Source information Start Marker

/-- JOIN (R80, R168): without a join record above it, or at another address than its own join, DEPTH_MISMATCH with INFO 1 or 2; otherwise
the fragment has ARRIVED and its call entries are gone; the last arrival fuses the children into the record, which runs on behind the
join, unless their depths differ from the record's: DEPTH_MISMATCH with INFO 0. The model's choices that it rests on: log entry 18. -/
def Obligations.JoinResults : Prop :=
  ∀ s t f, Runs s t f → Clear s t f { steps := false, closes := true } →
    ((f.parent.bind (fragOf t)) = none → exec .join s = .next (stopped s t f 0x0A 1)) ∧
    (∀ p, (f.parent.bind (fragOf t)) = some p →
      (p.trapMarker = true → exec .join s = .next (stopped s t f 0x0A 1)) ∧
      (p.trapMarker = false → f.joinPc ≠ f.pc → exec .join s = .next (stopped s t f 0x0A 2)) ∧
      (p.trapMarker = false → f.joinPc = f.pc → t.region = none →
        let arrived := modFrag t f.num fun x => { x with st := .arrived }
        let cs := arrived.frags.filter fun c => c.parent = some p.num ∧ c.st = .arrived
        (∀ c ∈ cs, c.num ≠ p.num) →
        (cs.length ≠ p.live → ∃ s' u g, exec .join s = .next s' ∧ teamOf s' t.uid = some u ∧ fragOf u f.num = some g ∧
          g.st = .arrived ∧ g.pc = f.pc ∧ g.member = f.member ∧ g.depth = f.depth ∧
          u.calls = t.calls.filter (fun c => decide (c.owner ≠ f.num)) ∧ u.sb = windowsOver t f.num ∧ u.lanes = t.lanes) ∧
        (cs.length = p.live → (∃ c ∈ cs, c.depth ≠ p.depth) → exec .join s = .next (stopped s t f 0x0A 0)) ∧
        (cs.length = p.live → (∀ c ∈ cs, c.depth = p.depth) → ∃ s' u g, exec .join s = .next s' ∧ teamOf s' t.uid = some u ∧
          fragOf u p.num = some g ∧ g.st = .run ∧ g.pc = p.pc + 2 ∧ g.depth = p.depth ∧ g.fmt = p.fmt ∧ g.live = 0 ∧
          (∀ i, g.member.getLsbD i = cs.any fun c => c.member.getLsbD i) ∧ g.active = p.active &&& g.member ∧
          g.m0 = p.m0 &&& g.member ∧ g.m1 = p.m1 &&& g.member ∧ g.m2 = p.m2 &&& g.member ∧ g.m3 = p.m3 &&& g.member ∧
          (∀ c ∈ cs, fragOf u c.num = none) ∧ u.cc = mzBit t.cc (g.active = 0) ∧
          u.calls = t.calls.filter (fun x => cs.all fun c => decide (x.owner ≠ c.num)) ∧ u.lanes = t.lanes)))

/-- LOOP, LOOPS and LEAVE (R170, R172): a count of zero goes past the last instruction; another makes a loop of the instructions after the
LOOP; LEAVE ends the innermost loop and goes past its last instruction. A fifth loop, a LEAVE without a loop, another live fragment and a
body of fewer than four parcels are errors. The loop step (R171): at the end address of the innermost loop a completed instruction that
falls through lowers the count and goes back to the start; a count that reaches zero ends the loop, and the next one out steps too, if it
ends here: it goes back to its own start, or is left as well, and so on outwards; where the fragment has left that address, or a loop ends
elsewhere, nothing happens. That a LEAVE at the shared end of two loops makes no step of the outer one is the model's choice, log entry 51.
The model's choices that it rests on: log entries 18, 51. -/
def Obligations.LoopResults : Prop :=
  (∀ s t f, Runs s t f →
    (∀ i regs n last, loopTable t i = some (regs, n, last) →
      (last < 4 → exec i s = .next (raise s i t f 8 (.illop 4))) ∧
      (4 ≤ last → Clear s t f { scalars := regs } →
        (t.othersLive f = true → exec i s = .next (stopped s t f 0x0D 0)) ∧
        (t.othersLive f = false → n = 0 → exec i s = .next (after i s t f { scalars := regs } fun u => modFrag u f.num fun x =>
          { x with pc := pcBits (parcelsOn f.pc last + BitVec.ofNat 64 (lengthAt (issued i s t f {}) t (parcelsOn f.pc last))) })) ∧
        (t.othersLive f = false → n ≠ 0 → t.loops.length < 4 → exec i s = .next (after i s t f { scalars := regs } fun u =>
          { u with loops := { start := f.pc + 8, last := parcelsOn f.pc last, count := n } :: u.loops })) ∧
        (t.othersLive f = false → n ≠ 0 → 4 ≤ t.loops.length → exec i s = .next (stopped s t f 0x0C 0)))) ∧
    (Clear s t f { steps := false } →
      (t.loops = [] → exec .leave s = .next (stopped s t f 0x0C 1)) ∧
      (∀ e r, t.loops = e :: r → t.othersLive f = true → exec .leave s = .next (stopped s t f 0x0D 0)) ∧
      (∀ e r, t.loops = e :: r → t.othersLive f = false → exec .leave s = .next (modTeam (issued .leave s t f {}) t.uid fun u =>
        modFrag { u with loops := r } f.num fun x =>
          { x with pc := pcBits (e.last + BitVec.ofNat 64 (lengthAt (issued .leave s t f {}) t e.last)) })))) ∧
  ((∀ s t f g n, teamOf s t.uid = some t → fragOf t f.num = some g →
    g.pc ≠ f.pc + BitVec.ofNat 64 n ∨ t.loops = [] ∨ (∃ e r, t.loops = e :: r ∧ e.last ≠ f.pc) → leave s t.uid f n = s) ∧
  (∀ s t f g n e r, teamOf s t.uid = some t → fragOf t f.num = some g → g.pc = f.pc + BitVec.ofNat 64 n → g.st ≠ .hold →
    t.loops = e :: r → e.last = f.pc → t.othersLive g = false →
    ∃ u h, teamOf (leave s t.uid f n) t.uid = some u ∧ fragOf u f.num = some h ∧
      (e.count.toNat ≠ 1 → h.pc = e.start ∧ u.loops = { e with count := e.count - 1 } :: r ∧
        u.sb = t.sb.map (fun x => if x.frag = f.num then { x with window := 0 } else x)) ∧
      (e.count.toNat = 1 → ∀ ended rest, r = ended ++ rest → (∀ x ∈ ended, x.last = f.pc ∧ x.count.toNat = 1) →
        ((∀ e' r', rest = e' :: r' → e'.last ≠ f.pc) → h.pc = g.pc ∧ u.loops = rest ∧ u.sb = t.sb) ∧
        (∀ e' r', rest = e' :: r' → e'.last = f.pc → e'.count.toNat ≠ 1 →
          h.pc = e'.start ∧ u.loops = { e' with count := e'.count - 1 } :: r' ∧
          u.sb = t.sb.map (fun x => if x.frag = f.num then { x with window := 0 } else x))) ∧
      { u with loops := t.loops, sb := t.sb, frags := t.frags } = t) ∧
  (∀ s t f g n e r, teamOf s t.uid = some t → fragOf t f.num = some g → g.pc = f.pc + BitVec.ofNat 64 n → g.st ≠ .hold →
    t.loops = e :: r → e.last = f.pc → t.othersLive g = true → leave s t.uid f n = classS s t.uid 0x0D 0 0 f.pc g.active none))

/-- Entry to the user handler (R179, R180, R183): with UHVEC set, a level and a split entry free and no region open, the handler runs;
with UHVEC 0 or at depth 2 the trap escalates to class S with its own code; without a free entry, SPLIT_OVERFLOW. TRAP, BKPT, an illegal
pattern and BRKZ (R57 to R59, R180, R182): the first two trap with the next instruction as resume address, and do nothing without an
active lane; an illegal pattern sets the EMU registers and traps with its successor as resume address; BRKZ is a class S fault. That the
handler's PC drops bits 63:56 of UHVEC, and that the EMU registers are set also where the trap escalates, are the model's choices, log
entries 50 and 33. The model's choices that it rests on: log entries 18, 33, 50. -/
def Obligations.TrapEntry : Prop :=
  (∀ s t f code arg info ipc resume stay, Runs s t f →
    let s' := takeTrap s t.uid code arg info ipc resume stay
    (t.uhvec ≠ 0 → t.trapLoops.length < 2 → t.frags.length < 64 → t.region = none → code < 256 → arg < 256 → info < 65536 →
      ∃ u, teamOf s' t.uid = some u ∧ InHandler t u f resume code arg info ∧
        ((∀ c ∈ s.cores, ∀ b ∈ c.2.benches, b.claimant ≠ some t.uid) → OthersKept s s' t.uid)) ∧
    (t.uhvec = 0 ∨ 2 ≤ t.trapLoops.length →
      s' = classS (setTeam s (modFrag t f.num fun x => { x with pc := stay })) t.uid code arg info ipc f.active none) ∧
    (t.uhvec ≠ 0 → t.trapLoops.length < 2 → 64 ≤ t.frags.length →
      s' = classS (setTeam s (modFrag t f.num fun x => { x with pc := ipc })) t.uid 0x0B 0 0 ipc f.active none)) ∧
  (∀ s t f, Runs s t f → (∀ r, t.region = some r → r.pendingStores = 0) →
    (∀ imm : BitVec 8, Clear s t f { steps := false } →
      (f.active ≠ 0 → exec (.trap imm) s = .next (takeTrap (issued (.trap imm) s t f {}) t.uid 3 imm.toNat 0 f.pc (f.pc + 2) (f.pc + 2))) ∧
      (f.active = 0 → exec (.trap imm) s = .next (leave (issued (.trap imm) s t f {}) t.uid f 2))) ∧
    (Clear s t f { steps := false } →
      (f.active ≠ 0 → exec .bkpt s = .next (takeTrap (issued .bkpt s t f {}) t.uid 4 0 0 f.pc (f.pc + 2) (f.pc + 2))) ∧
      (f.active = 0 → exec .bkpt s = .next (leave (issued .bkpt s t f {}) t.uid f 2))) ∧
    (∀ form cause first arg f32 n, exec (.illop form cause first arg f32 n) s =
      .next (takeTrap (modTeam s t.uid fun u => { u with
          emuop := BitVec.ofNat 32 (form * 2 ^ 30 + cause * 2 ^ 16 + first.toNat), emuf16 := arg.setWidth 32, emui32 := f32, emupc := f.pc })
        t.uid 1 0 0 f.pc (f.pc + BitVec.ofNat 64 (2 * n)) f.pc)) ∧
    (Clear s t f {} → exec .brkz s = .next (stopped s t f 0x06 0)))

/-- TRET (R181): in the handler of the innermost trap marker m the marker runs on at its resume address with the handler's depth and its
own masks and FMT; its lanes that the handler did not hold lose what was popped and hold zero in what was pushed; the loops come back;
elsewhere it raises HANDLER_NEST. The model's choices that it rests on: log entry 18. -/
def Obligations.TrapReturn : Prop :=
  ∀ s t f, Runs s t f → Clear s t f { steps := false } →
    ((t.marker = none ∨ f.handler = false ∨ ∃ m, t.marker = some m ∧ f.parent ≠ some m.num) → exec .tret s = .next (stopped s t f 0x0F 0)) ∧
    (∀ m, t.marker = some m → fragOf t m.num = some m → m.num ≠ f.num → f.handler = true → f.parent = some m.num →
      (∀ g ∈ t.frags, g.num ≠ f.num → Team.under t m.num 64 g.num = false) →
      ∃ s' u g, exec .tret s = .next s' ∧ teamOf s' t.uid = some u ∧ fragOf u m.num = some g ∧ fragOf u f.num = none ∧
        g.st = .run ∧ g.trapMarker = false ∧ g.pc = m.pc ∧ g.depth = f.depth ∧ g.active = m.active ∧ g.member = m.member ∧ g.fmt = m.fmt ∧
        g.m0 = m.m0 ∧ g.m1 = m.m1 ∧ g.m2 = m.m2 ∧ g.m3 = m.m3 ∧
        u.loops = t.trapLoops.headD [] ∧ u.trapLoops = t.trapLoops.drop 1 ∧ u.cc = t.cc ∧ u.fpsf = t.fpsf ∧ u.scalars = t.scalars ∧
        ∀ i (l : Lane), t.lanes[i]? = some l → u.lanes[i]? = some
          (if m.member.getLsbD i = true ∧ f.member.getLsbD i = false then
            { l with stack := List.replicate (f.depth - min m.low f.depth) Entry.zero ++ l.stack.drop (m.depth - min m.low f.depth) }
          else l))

Source information End Marker

→ Problem statement: Filter the records down to the lines that contain the string "owner", and copy those lines.

→ Answer section:
          u.calls = t.calls.filter (fun c => decide (c.owner ≠ f.num)) ∧ u.sb = windowsOver t f.num ∧ u.lanes = t.lanes) ∧
          u.calls = t.calls.filter (fun x => cs.all fun c => decide (x.owner ≠ c.num)) ∧ u.lanes = t.lanes)))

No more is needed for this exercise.